Does the theatrical presentation of a solo piece create a shift in the relationship of character to this dramatic construction? Within this context I have extracted Lady Macbeth’s text from Shakespeare’s Macbeth to explore her character and journey. In the words of artist Paul Klee, I will “take a line for a walk” to discover Lady Macbeth as she plays with the lives of others and ultimately her own. As Lady M would say, “Come, come, come, come, give me your hand”.

Figaro Festivo

Director: Ohki Kindaichi
Performer: Ohki Kindaichi, Makiko Hiratsuka and ensemble
Performance Space 1, 16th September 7:30, 17th September 5:00 and 7:00,

Figaro Festivo is a Japanese festival take on Mozart’s Le Nozze di Figaro (The Marriage of Figaro). I ‘marry’ Mozart’s classical opera with Japanese festival dance rhythms of Bon-Odori and Awa-Odori. The marriage is witnessed by the audience who are then invited to dance along with the performers in a circle. So let’s welcome each other and Mozart who will come down from the heaven with his music and dance with him. He would love it.

Orpheus

SOLD OUT
Director and Scenographer: Mahela Rostek
Movement Direction: Karin Fisher-Potisk
Costume Designer: Mahela Rostek

Costume ConstructionAnita Kwasniewski
Dramaturge: Cyrine Amor
Lighting Designer: Valentina Tamiolaki
Orpheus: Joseph Mercier
Eurydice: Moss Beynon Juckes
Eurydice: Paloma Valdivia
Eurydice: Bronwen Sharp


Site Specific Performance
Tuesday 16th September 2008, 6.30pm, 8.30pm, Wednesday 17th, 6.30pm, 8.30pm, Thursday 18th, 3pm, 4pm, Friday 19th, 4pm, 5pm, 8pm

Based on the Greek myth of Orpheus & Eurydice, this promenade performance follows Orpheus’s descent into the underworld in search of his beloved Eurydice and leads us on an exploration of what Wahrnehmung becomes when death parts lovers and perception transcends reality. This site-specific interdisciplinary piece merges the space between performers and perceivers and playfully mixes the languages of dance, sound and light to recreate the stages of Orpheus’s imaginary journey.

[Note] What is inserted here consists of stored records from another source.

-- ==== Sys2Proof/Machine/Context.lean ====
section
/-! DEFINITION. Context records in memory, the moves between seat, park store and memory, restores, and the
termination of bricks (02:R34-R38, 14:R295, R300-R305, 16:R324, R328). -/

namespace Sys2Proof.Machine

open Sys2Proof

/-! ### Records as bytes (14:R302-R305, 16:R328) -/

/-- A register word of a gang becomes uncorrectable: `q(r+1)` for `r` below 16, the predicates for 16, `n_i` for 64 + i,
`k_j` for 128 + j (log 11). -/
def Gang.markReg (g : Gang) (lane r : Nat) : Gang :=
  let at_ := fun (f : Lane → Lane) => { g with lanes := g.lanes.mapIdx fun i (l : Lane) => if i = lane then f l else l }
  if r < 16 then at_ fun l => { l with q := vset l.q r { vget l.q r with bad := true } }
  else if r = 16 then at_ fun l => { l with pbad := true }
  else if 64 ≤ r ∧ r < 128 then at_ fun l => { l with n := vset l.n (r - 64) { vget l.n (r - 64) with bad := true } }
  else if 128 ≤ r ∧ r < 160 then { g with k := vset g.k (r - 128) { vget g.k (r - 128) with bad := true } }
  else g

/-- The gang's uncorrectable words marked, those of its context in the park store too. -/
def State.marked (s : State) (g : Gang) : Gang :=
  (s.marks.filter fun m => m.unit == 4 && m.owner == g.gid).foldl (fun g m => g.markReg (m.word / 256) (m.word % 256)) g

/-- An uncorrectable word delivers no value to memory (14:R297): in its place a free value is written (log 11). -/
def Gang.hideBad (g : Gang) (v : Word) : Gang :=
  let cell := fun (c : NCell) => if c.bad then { c with val := v } else c
  { g with
    lanes := g.lanes.map fun l =>
      { l with q := l.q.map fun c => if c.bad then { c with val := v } else c, n := l.n.map cell,
               p := if l.pbad then v.setWidth 7 else l.p }
    k := g.k.map cell }

/-- A mask of lanes where something holds. -/
def Gang.lanesWhere (g : Gang) (f : Lane → Bool) : Nat := (maskOf fun l => f (g.lane l)).toNat

/-- A wait within a BAR.SYNC: the barrier and the phases of arrival. -/
def Wait.sync : Wait → Option (BarRef × Lanes (BitVec 16))
  | .syncing x phc _ => some (x, phc)
  | _ => none

def BarRef.code : BarRef → Nat
  | .brick i => i.toNat
  | .course i => i.toNat + 16

/-- Bytes of zeros. -/
def zeros (n : Nat) : List Byte := List.replicate n 0

/-- The gang record up to the frame, from offset 0 (14:R303). -/
def Gang.record (g : Gang) : List Byte :=
  let lanes := List.range 32
  let w := fun (n : Nat) => natLe 8 n
  let sync := g.wait.sync
  let pendN := fun (i : Nat) => g.lanesWhere fun l => (vget l.n i).pend.isSome
  let phc := fun (l : Nat) => (sync.map fun y => (Lanes.at y.2 l).toNat).getD 0
  w (g.pc.toNat + field 56 (g.pos % 64) + field 62 (bit g.tmode) + field 63 1)
    ++ w (g.em.toNat + field 32 g.live.toNat)
    ++ w (g.fm.toNat + field 32 g.depth + field 40 g.role.toNat + field 44 g.seat)
    ++ (g.out.toList.flatMap fun x => natLe 1 x.toNat)
    ++ w (g.spins.toNat + field 32 ((g.pendfault.map Prod.fst).getD 0))
    ++ w g.tvec.toNat ++ w g.tcause.toNat ++ w g.tepc.toNat ++ w g.tval.toNat ++ w g.tlanes.toNat
    ++ w ((sync.map fun y => 1 + 2 * BarRef.code y.1).getD 0) ++ zeros 40
    ++ (lanes.flatMap fun l => natLe 2 (phc l)) ++ zeros 64
    ++ (g.k.toList.flatMap fun c => w c.val.toNat) ++ zeros 256
    ++ ((List.range 16).flatMap fun a => natLe 4 (g.qv (a + 1)))
    ++ (lanes.flatMap fun l => natLe 1 (g.lane l).p.toNat)
    ++ ((List.range 16).flatMap fun a => natLe 4 (g.lanesWhere fun l => (vget l.q a).pend.isSome))
    ++ ((List.range 64).flatMap fun i => natLe 4 (pendN i))
    ++ (lanes.flatMap fun l =>
        let x := g.lane l
        w (x.key.toNat + field 16 x.rank.toNat + field 28 x.binbase.toNat))
    ++ zeros 96
    ++ ((List.range 16).flatMap fun a => lanes.flatMap fun l => w (vget (g.lane l).q a).val.toNat)
    ++ ((List.range 64).flatMap fun i => lanes.flatMap fun l => w (vget (g.lane l).n i).val.toNat)
    ++ zeros (0x6000 - 0x5600)

/-- A barrier as BAR.PEEK pushes it. -/
def Bar.word {w : Nat} (b : Bar w) : Nat := b.phc.toNat + field 16 b.arr.toNat + field 32 b.expect.toNat

/-- The brick record (14:R304), with the launch records of its gangs (16:R328). -/
def State.brickRecord (s : State) (b : Brick) : List Byte :=
  let w := fun (n : Nat) => natLe 8 n
  let gs := s.gangs.filter fun g => g.brick == b.key
  let rec_ := fun (i : Nat) => gs.find? fun g => g.gno == i
  let tx := fun (i : Nat) => b.savedTx.find? fun t => t.1 == i
  w (b.key.idx + field 32 (s.asidOf b.key.wall) + field 63 1) ++ zeros 8
    ++ w b.phase.toNat ++ w (b.lowph.toNat + field 32 b.highph.toNat) ++ w b.mp.toNat ++ w b.enrolled.toNat ++ zeros 16
    ++ (b.g.toList.flatMap fun x => w x.toNat)
    ++ (b.w.toList.flatMap fun x => w x.word0.toNat ++ w x.word1.toNat)
    ++ (b.bars.toList.flatMap fun x => w x.word) ++ zeros 64
    ++ (b.bars.toList.flatMap fun x => natLe 64 x.amask.toNat)
    ++ ((List.range 4).flatMap fun i => w ((tx i).elim 0 fun t => t.2.1.toNat + field 62 (bit t.2.2.isSome) + field 63 1))
    ++ ((List.range 4).flatMap fun i => w ((tx i).elim 0 fun t => (t.2.2.map fun f => f.1.toNat).getD 0))
    ++ w (maskNat (fun i => (rec_ i).any Gang.lrv) 16) ++ zeros (0x800 - 0x648)
    ++ ((List.range 16).flatMap fun i => (rec_ i).elim (zeros 64) fun g => g.lr.toList.flatMap fun x => w x.toNat)
    ++ zeros (0x1000 - 0xC00)

/-- The course record (14:R305). -/
def Course.record (c : Course) : List Byte :=
  (c.cbars.toList.flatMap fun x => natLe 8 x.word) ++ zeros 32 ++ natLe 8 c.stat.toNat ++ zeros (0x100 - 0x48)
    ++ (c.cbars.toList.flatMap fun x => natLe 512 x.amask.toNat) ++ zeros (0x2000 - 0x900)

/-- Cells and scratchpad bytes with a free value in the place of uncorrectable words (14:R297). -/
def State.cellsOut (s : State) (b : Brick) (t : Nat) (v : Word) : List (BitVec 32) :=
  if (s.badTile b t 0 4096).isNone then b.cells t 0 4096
  else (List.range 4096).map fun i => if (s.badTile b t i 1).isSome then v.setWidth 32 else cellAt (vget b.tiles t) i

def State.spadOut (s : State) (b : Brick) (off n : Nat) (v : Word) : List Byte :=
  if (s.badSpad b off n).isNone then b.readN off n
  else (List.range n).map fun i => if (s.badSpad b (off + i) 1).isSome then v.setWidth 8 else b.byte (off + i)

/-- The saved engine work of a brick as it lies in memory: 60 KiB that only the device reads, of a layout the spec does not
give (14:R302): free bytes, and what they stand for stays with the device as long as they are the bytes read back (DESIGN CHOICE,
log 16). -/
def Brick.workBytes (b : Brick) : List (Nat × List Byte) :=
  (List.range 60).map fun i =>
    (0x1000 + 1024 * i, (List.range 1024).map fun j => Config.freeByte b.serial (2 ^ 20 + 1024 * i + j))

Short film Orpheus (approx. 20min): Studio 1, Monday 22nd to Wednesday 24th September 2008 (as part of The Centre for Dangerology events). A cinematic exploration of the performance and the boundaries of fiction that will be screened as work in progress.

Skin Deep

Conceived and Performed by Carly Halse
New Studio, 17th September at 7:30pm, 18th September at 5:00pm and 6:30pm

Skin Deep is a semi-autobiographical journey constructed by an inconsistent narrator, a flickering schizophrenic, an unusual host. Influenced by the larger-than-life world of burlesque and the idea of the ‘truth’ of the persona, the work unveils the ‘self’ in the make-believe. Focusing on and around the concept of the self as a performative construct, the work skims the skin of who we are and who we pretend to be, trying to move past the red lipstick and thick gold glitter whilst revelling in its rainbow of colour.
Please note: content of the performance not suitable for under 18s.

When's Theatre

Director: Lee-Wen Chang
Performers: Lucy Dear, Fay Hennell, Lee-Wen Chang
Rehearsal Room 1 & 2: 17th September 7.00pm, 18th September 2.00pm, 7.00pm


When’s Theatre is a collaborative performance that used as it point of departure workshops as a particular mode of theatre making in order to question the contexts of theatre (the process of becoming and play with expectations. The end result is a workshop theatre that aims to challenge audience expectations of what theatre should be.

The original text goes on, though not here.